WORK TO BE COMPLETED =
Copy out every line of the records where the string "drop" occurs.

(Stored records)
/-- A compressed block: the output so far, and the state where the block is good. -/
def zBlock (window : Nat) (z : ZState) (bs : Bytes) (o : OutBuf) : OutBuf × Option ZState :=
  let none : OutBuf × Option ZState := (o, none)
  match zLiterals z bs with
  | .none => none
  | some (lits, z, r) =>
    let n0 := (byteAt r 0).toNat
    if r.isEmpty then none
    else if n0 = 0 then if r.length = 1 then (o.push lits, some z) else none
    else
      let (hl, n) := if n0 < 128 then (1, n0) else if n0 < 255 then (2, (n0 - 128) * 256 + (byteAt r 1).toNat)
        else (3, (byteAt r 1).toNat + 256 * (byteAt r 2).toNat + 0x7F00)
      let modes := (byteAt r hl).toNat
      if r.length < hl + 1 || modes % 4 ≠ 0 then none
      else
        match zTable (modes / 64) 9 35 (fseTable 6 llDefault) z.ll (r.drop (hl + 1)) with
        | .none => none
        | some (tl, r) =>
          match zTable (modes / 16 % 4) 8 31 (fseTable 5 ofDefault) z.of_ r with
          | .none => none
          | some (to_, r) =>
            match zTable (modes / 4 % 4) 9 52 (fseTable 6 mlDefault) z.ml r with
            | .none => none
            | some (tm, r) =>
              match backBits r with
              | .none => none
              | some s =>
                match readBack tl.log s with
                | .none => none
                | some (a, s) =>
                  match readBack to_.log s with
                  | .none => none
                  | some (b, s) =>
                    match readBack tm.log s with
                    | .none => none
                    | some (c, s) =>
                      zSeqs window tl to_ tm n a b c s lits { z with ll := some tl, of_ := some to_, ml := some tm } o

/-! ### Frames -/

/-- The output cut to its first `n` bytes. -/
def OutBuf.cut (o : OutBuf) (n : Nat) : OutBuf := if n < o.n then { rev := o.rev.drop (o.n - n), n := n } else o

/-- The blocks of a frame: the output, whether the blocks are good, and the bytes after what has been read. No block decodes to
more than the smaller of Window_Size and 128 KiB. -/
def zBlocks (window maxOut : Nat) : Nat → ZState → Bytes → OutBuf → OutBuf × Bool × Bytes
  | 0, _, bs, o => (o, false, bs)
  | fuel + 1, z, bs, o =>
    if bs.length < 3 then (o, false, bs)
    else
      let h := fld bs 0 3
      let last := h % 2 = 1
      let ty := h / 2 % 4
      let n := h / 8
      let r := bs.drop 3
      let most := min window 131072
      if ty = 3 || n > most then (o, false, r)
      else if ty = 1 then
        if r.isEmpty then (o, false, r)
        else
          let o := o.push (List.replicate n (byteAt r 0))
          if last || o.n > maxOut then (o, true, r.drop 1) else zBlocks window maxOut fuel z (r.drop 1) o
      else if ty = 0 then
        let o := o.push (r.take n)
        if r.length < n then (o, false, [])
        else if last || o.n > maxOut then (o, true, r.drop n) else zBlocks window maxOut fuel z (r.drop n) o
      else if r.length < n then (o, false, [])
      else
        match zBlock window z (r.take n) o with
        | (o', none) => (o'.cut (o.n + most + 1), false, r.drop n)
        | (o', some z) =>
          if o'.n > o.n + most then (o'.cut (o.n + most + 1), false, r.drop n)
          else if last || o'.n > maxOut then (o', true, r.drop n)
          else zBlocks window maxOut fuel z (r.drop n) o'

REPLY =
        match zTable (modes / 64) 9 35 (fseTable 6 llDefault) z.ll (r.drop (hl + 1)) with
def OutBuf.cut (o : OutBuf) (n : Nat) : OutBuf := if n < o.n then { rev := o.rev.drop (o.n - n), n := n } else o
      let r := bs.drop 3
          if last || o.n > maxOut then (o, true, r.drop 1) else zBlocks window maxOut fuel z (r.drop 1) o
        else if last || o.n > maxOut then (o, true, r.drop n) else zBlocks window maxOut fuel z (r.drop n) o
        | (o', none) => (o'.cut (o.n + most + 1), false, r.drop n)
          if o'.n > o.n + most then (o'.cut (o.n + most + 1), false, r.drop n)
          else if last || o'.n > maxOut then (o', true, r.drop n)
          else zBlocks window maxOut fuel z (r.drop n) o'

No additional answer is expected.